[Information]

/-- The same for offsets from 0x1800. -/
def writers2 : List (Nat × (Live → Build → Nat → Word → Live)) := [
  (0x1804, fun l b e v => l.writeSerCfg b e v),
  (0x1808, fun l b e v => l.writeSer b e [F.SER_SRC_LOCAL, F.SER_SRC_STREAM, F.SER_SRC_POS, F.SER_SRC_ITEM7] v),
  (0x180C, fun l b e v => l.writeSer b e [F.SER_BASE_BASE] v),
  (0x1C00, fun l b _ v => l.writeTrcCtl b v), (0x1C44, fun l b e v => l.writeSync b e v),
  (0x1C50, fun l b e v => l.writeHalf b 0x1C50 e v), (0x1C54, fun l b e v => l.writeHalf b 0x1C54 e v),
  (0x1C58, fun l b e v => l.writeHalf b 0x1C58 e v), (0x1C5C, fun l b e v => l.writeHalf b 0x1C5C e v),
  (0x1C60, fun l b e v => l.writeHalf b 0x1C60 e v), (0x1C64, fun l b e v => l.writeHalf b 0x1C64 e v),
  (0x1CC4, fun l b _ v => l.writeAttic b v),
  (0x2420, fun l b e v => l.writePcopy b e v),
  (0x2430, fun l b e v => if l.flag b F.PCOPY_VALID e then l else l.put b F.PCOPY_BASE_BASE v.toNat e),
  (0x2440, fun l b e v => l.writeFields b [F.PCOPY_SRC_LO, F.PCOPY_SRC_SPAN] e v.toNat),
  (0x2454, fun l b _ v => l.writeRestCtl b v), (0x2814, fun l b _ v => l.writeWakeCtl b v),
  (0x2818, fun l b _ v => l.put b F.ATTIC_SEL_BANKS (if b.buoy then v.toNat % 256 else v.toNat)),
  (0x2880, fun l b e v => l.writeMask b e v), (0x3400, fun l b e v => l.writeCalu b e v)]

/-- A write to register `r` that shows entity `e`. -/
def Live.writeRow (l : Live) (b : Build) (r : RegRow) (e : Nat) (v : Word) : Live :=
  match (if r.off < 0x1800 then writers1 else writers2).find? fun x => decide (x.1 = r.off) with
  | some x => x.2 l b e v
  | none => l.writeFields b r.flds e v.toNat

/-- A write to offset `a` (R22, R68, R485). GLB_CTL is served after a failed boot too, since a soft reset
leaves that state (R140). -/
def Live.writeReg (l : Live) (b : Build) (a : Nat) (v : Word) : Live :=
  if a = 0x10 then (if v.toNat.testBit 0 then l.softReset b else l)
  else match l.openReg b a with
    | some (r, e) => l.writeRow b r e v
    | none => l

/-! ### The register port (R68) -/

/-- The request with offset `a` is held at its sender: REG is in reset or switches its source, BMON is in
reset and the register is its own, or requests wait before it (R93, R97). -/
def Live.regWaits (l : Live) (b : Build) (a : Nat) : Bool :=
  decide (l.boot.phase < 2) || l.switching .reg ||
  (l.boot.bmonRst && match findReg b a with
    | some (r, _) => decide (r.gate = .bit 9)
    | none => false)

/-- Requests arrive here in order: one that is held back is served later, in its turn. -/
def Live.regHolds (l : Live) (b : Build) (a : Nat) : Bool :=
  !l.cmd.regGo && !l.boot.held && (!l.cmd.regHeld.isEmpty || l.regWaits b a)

[/Information]

→ Problem statement: Some lines in the data above hold the string "served". Find and copy each of them.

→ Response to the exercise:
/-- A write to offset `a` (R22, R68, R485). GLB_CTL is served after a failed boot too, since a soft reset
/-- Requests arrive here in order: one that is held back is served later, in its turn. -/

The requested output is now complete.